Me and Joko: Really?

I am doing an experiment this week: no criticizing. Why? Because I noticed that my beloved 7 year old was busting her friends’ balls, gosh, the way I bust on hers and her dads’! Oops. So I figured since it took a mere seven years to develop this bad habit, it might resolve in seven days.  That seems to be the way kid-world works, at least in our house. She is so darn wanting to live in peace that it doesn’t usually take much to bring that desire beyond the threshold of an idea and into reality. It’s always right there.

So with that in mind, which includes not criticizing myself (egads!), I will describe a couple of conversations I had with fresh-eyed editors about my Joko proposal, eager for feedback about how I might re-cast it more successfully. One of the editors is a local friend and editor extraordinaire, Nan Satter, and the other a lovely-seeming editor for hire named Brooke Warner who I came across , had a good feeling about, and offered a complimentary initial consultation, which I had today. My good feeling persisted.

[This is where I would ordinarily launch into a whole song and dance about how lame I am for even considering hiring an editor, but this week, this little imagining must stay within the brackets. Gulp. I think I’m addicted!]
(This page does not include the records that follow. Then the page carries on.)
/-- 44_transfer_session.md R201: the number of chunks, each chunk's length, and that the chunks in order
are the whole image. -/
def Obligations.ChunksAreTheImage : Prop :=
  ∀ (img : Memory) (n : Nat),
    chunkCount n = (n + 1023) / 1024 ∧ (n = 0 → chunkCount n = 0) ∧
    (∀ j, chunkBytes img n j = img.readList (1024 * j) (min 1024 (n - 1024 * j))) ∧
    (∀ j, j + 1 < chunkCount n → chunkLength n j = 1024) ∧
    (0 < n → chunkLength n (chunkCount n - 1) = n - 1024 * (chunkCount n - 1) ∧
      1 ≤ chunkLength n (chunkCount n - 1) ∧ chunkLength n (chunkCount n - 1) ≤ 1024) ∧
    (n ≤ Config.imageMax → chunkCount n ≤ 128) ∧
    ((List.range (chunkCount n)).map (chunkBytes img n)).flatten = img.readList 0 n

/-! ### Reset and rest -/

/-- 10_state.md R33: the reset values the spec gives. -/
def Obligations.ResetValues : Prop :=
  State.reset.fsm = .idle ∧ State.reset.busy = false ∧ State.reset.resValid = false ∧
  State.reset.status = .ok ∧ State.reset.subcause = .none ∧
  State.reset.ack = false ∧ State.reset.stByte = 0x00 ∧ State.reset.dataLen = 0 ∧
  State.reset.acc = 0xFFFFFFFF ∧ State.reset.bitcnt = 0 ∧ State.reset.idx = 0 ∧
  State.reset.plen = 0 ∧ State.reset.flen = 0 ∧
  State.reset.k = 0 ∧ State.reset.nchunks = 0 ∧ State.reset.clen = 0 ∧ State.reset.curPage = 0 ∧
  State.reset.xferAttempts = 0 ∧ State.reset.xferFailures = 0 ∧ State.reset.xferFailMap = 0 ∧
  State.reset.tmo = 0 ∧ (∀ j, j < 10 → oprom.read j = BitVec.ofNat 8 (0x10 + j)) ∧
  State.reset.cmdReady = true ∧ State.reset.txValid = false ∧ State.reset.rxReady = false ∧
  State.reset.chunkEvt = none

/-- 70_reset_and_hazards.md R250, R251; 10_state.md R33: `rst = 1` in any state. The registers the spec
gives a reset value take it; nothing is sent or taken or accepted; `IMG`, the sent bytes, the host and the
parameters are as they were. What the receive side then holds is the link adapter's input, and a reset in
a `TX_*` or `RX_*` state leaves the target's place unknown until it is restored (both log 22). -/
def Obligations.ResetFromAnyState : Prop :=
  ∀ s : State, s.now.rst = true → ∃ t, step s = .next t ∧
    t.fsm = .idle ∧ t.busy = false ∧ t.resValid = false ∧ t.status = .ok ∧ t.subcause = .none ∧
    t.ack = false ∧ t.stByte = 0x00 ∧ t.dataLen = 0 ∧ t.acc = 0xFFFFFFFF ∧ t.bitcnt = 0 ∧
    t.idx = 0 ∧ t.plen = 0 ∧ t.flen = 0 ∧ t.k = 0 ∧ t.nchunks = 0 ∧ t.clen = 0 ∧ t.curPage = 0 ∧
    t.xferAttempts = 0 ∧ t.xferFailures = 0 ∧ t.xferFailMap = 0 ∧ t.tmo = 0 ∧
    t.txValid = false ∧ t.rxReady = false ∧ t.cmdReady = true ∧ t.chunkEvt = none ∧
    t.img = s.img ∧ t.tx = s.tx ∧ t.rx = s.now.rxHolds.getD s.rx ++ s.now.arrive ∧ t.host = s.host ∧
    t.params = s.params ∧
    t.boundary = (if s.now.restored = true then some s.tx.length
      else if s.fsm.sending = true ∨ s.fsm.receiving = true then none else s.boundary)

/-- 43_protocol_sequencer.md R197: in `IDLE` with no command presented, a step sends nothing, takes
nothing and changes no register; only the link adapter may change what the receive side holds and bring
the target to a boundary (log 22), and what arrives is added. -/
def Obligations.IdleDoesNothing : Prop :=
  ∀ s : State, s.fsm = .idle → s.now.rst = false → s.cmdValid = false →
    step s = .next { s with
      script := s.script.tail, rx := s.now.rxHolds.getD s.rx ++ s.now.arrive,
      boundary := if s.now.restored = true then some s.tx.length else s.boundary } ∧
    s.rxReady = false ∧ s.cmdReady = true

/-! ### Whole-machine rules -/

/-- 43_protocol_sequencer.md R194: from every state that meets the invariant, with no reset, a step is
made and leads where the table says. -/
def Obligations.OnlyListedTransitions : Prop :=
  ∀ s : State, Inv s → CommandsAdmitted s → s.now.rst = false →
    ∃ t, step s = .next t ∧ t.fsm = nextFsm s

/-- 20_memory.md section 4 (half-duplex; one byte at a time): a step sends a byte only in a `TX_*` state,
and then the one on offer; it takes a byte only in an `RX_*` state, and then the first one waiting; it
never does both. What it has sent it does not take back. -/
def Obligations.HalfDuplex : Prop :=
  ∀ (i : Instr) (s t : State), exec i s = .next t →
    (t.tx = s.tx ∧ t.rx = s.rx) ∨
    (s.fsm.sending = true ∧ t.rx = s.rx ∧ ∃ b, s.txOffer = some b ∧ s.now.txReady = true ∧
      t.tx = s.tx ++ [b]) ∨
    (s.fsm.receiving = true ∧ t.tx = s.tx ∧ ∃ b, s.rxOffered = some b ∧ s.rx = b :: t.rx)

/-- What a command leaves alone (60_exceptions.md section 2, 10_state.md sections 5 to 7): `IMG`, the
parameters and the pins always; the descriptor and the host's list but at accept; the result
registers of the queries but at their own `DECODE`; the transfer's registers but at MemWrite's accept,
`MARSHAL` (`clen`) and `NEXT_CHUNK`; `PB` but at `MARSHAL`; and of `RXB` every byte but `RXB[idx]`
in `RX_DATA`. The target's boundary, the model's own note, is lost only with `TRANSPORT` and `NO_RESPONSE`
(log 22). -/
def Obligations.CommandFrame : Prop :=
  ∀ (i : Instr) (s t : State), exec i s = .next t →
    t.img = s.img ∧ t.params = s.params ∧ t.script = s.script ∧ t.restPins = s.restPins ∧
    (t.boundary = s.boundary ∨
      t.boundary = none ∧ (t.status = .transport ∨ t.status = .noResponse)) ∧
    (s.fsm ≠ .idle → t.desc = s.desc ∧ t.host = s.host) ∧
    (¬ (s.fsm = .decode ∧ i = .getVersion) → t.verVendor = s.verVendor ∧ t.verMajor = s.verMajor ∧
      t.verMinor = s.verMinor ∧ t.verPatch = s.verPatch) ∧
    (¬ (s.fsm = .decode ∧ i = .getHelp) → t.helpCount = s.helpCount) ∧
    (¬ (s.fsm = .decode ∧ i = .getChipId) → t.chipId = s.chipId) ∧
    (¬ (s.fsm = .decode ∧ i = .getRdpStatus) → t.rdpRep = s.rdpRep) ∧
    (¬ (s.fsm = .idle ∧ i.isTransfer = true) → t.nchunks = s.nchunks) ∧
    (¬ (s.fsm = .idle ∧ i.isTransfer = true ∨ s.fsm = .nextChunk) → t.curPage = s.curPage ∧
      t.k = s.k ∧ t.xferAttempts = s.xferAttempts ∧ t.xferFailures = s.xferFailures ∧
      t.xferFailMap = s.xferFailMap) ∧
    (¬ (s.fsm = .marshal ∧ i.isTransfer = true) → t.clen = s.clen) ∧
    (s.fsm ≠ .marshal → t.pb = s.pb ∧ t.plen = s.plen ∧ t.flen = s.flen) ∧
    (s.fsm ≠ .rxData → t.rxb = s.rxb) ∧
    (∀ a, a ≠ s.idx.toNat → t.rxb.read a = s.rxb.read a)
So, setting aside the issues of having no money, and not knowing how I would choose between these two great readers if I do come up with the money and the gumption to hire an editor to help me revise the proposal, here’s the crux:

Both say: More you.

Both ask: Why Joko?

Both want: A re-imagined book based on my own story of seeking and how Joko fits into it. Divine Disappointment. Drop the biography idea. Weave the bio stuff into the my story.

Fascinating.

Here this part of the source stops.